(Recorded information Opens)

-- ==== Sys2Proof/Certificates/Slice0/Obligations.lean ====
section
/-!
DEFINITION. The statements for the provers, each one a proposition about the machine that a rule of spec/ states or gives.
-/

section

open Sys2Proof Sys2Proof.Machine

/-! ## Lane words on integers (09) -/

/-- R168, R170, R172, R173: add, subtract, multiply, minimum, maximum, absolute value, negation and the saturating pair, as
arithmetic on whole numbers. -/
def Obligations.LaneIntegerArithmetic : Prop :=
  ∀ (gd : Guard) (d a b imm : BitVec 6),
    LaneOp (.iadd gd d a b) (takes gd) d (fun g l => BitVec.ofNat 32 ((g.rv a l).toNat + (g.rv b l).toNat))
    ∧ LaneOp (.iaddi gd d a imm) (takes gd) d (fun g l => BitVec.ofInt 32 ((g.rv a l).toInt + imm.toInt))
    ∧ LaneOp (.isub gd d a b) (takes gd) d (fun g l => BitVec.ofInt 32 ((g.rv a l).toInt - (g.rv b l).toInt))
    ∧ LaneOp (.imul gd d a b) (takes gd) d (fun g l => BitVec.ofNat 32 ((g.rv a l).toNat * (g.rv b l).toNat))
    ∧ LaneOp (.imulh gd d a b) (takes gd) d (fun g l => BitVec.ofInt 32 ((g.rv a l).toInt * (g.rv b l).toInt / 2 ^ 32))
    ∧ LaneOp (.imulhu gd d a b) (takes gd) d (fun g l => BitVec.ofNat 32 ((g.rv a l).toNat * (g.rv b l).toNat / 2 ^ 32))
    ∧ LaneOp (.imad gd d a b) (takes gd) d
      (fun g l => BitVec.ofNat 32 ((g.rv a l).toNat * (g.rv b l).toNat + (g.rv d l).toNat))
    ∧ LaneOp (.imin gd d a b) (takes gd) d (fun g l => BitVec.ofInt 32 (min (g.rv a l).toInt (g.rv b l).toInt))
    ∧ LaneOp (.imax gd d a b) (takes gd) d (fun g l => BitVec.ofInt 32 (max (g.rv a l).toInt (g.rv b l).toInt))
    ∧ LaneOp (.iminu gd d a b) (takes gd) d (fun g l => BitVec.ofNat 32 (min (g.rv a l).toNat (g.rv b l).toNat))
    ∧ LaneOp (.imaxu gd d a b) (takes gd) d (fun g l => BitVec.ofNat 32 (max (g.rv a l).toNat (g.rv b l).toNat))
    ∧ LaneOp (.iabs gd d a) (takes gd) d (fun g l => BitVec.ofNat 32 (g.rv a l).toInt.natAbs)
    ∧ LaneOp (.ineg gd d a) (takes gd) d (fun g l => BitVec.ofInt 32 (-(g.rv a l).toInt))
    ∧ LaneOp (.iaddmin gd d a b) (takes gd) d (fun g l =>
      BitVec.ofInt 32 (min (g.rv d l).toInt (max (-(2 ^ 31)) (min (2 ^ 31 - 1) ((g.rv a l).toInt + (g.rv b l).toInt)))))
    ∧ LaneOp (.iaddmax gd d a b) (takes gd) d (fun g l =>
      BitVec.ofInt 32 (max (g.rv d l).toInt (max (-(2 ^ 31)) (min (2 ^ 31 - 1) ((g.rv a l).toInt + (g.rv b l).toInt)))))

/-- R174: logic, shifts by B[7:0] and rotation by B[4:0], bit by bit. -/
def Obligations.LaneLogicShifts : Prop :=
  ∀ (gd : Guard) (d a b : BitVec 6),
    let n := fun (g : Group) (l : Nat) => (g.rv b l).toNat % 256
    let r := fun (g : Group) (l : Nat) => (g.rv b l).toNat % 32
    LaneOp (.andL gd d a b) (takes gd) d (fun g l => BitVec.ofFnLE fun (k : Fin 32) => (g.rv a l).getLsbD k && (g.rv b l).getLsbD k)
    ∧ LaneOp (.orL gd d a b) (takes gd) d (fun g l => BitVec.ofFnLE fun (k : Fin 32) => (g.rv a l).getLsbD k || (g.rv b l).getLsbD k)
    ∧ LaneOp (.xorL gd d a b) (takes gd) d (fun g l => BitVec.ofFnLE fun (k : Fin 32) => (g.rv a l).getLsbD k != (g.rv b l).getLsbD k)
    ∧ LaneOp (.andn gd d a b) (takes gd) d (fun g l => BitVec.ofFnLE fun (k : Fin 32) => (g.rv a l).getLsbD k && !(g.rv b l).getLsbD k)
    ∧ LaneOp (.shl gd d a b) (takes gd) d (fun g l =>
      if n g l < 32 then BitVec.ofNat 32 ((g.rv a l).toNat * 2 ^ n g l) else 0#32)
    ∧ LaneOp (.shr gd d a b) (takes gd) d (fun g l =>
      if n g l < 32 then BitVec.ofNat 32 ((g.rv a l).toNat / 2 ^ n g l) else 0#32)
    ∧ LaneOp (.sar gd d a b) (takes gd) d (fun g l =>
      if n g l < 32 then BitVec.ofInt 32 ((g.rv a l).toInt / 2 ^ n g l)
      else if (g.rv a l).getLsbD 31 then BitVec.allOnes 32 else 0#32)
    ∧ LaneOp (.rol gd d a b) (takes gd) d (fun g l =>
      BitVec.ofNat 32 ((g.rv a l).toNat * 2 ^ r g l + (g.rv a l).toNat / 2 ^ (32 - r g l)))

(Recorded information Closes)

Work to complete: Both end lines included, restate word for word the lines above from the line with "(min (g.rv a l).toInt (g.rv b l).toInt))" to the line with "(g.rv a l).toInt.natAbs)", and nothing else.

Final answer:
    ∧ LaneOp (.imin gd d a b) (takes gd) d (fun g l => BitVec.ofInt 32 (min (g.rv a l).toInt (g.rv b l).toInt))
    ∧ LaneOp (.imax gd d a b) (takes gd) d (fun g l => BitVec.ofInt 32 (max (g.rv a l).toInt (g.rv b l).toInt))
    ∧ LaneOp (.iminu gd d a b) (takes gd) d (fun g l => BitVec.ofNat 32 (min (g.rv a l).toNat (g.rv b l).toNat))
    ∧ LaneOp (.imaxu gd d a b) (takes gd) d (fun g l => BitVec.ofNat 32 (max (g.rv a l).toNat (g.rv b l).toNat))
    ∧ LaneOp (.iabs gd d a) (takes gd) d (fun g l => BitVec.ofNat 32 (g.rv a l).toInt.natAbs)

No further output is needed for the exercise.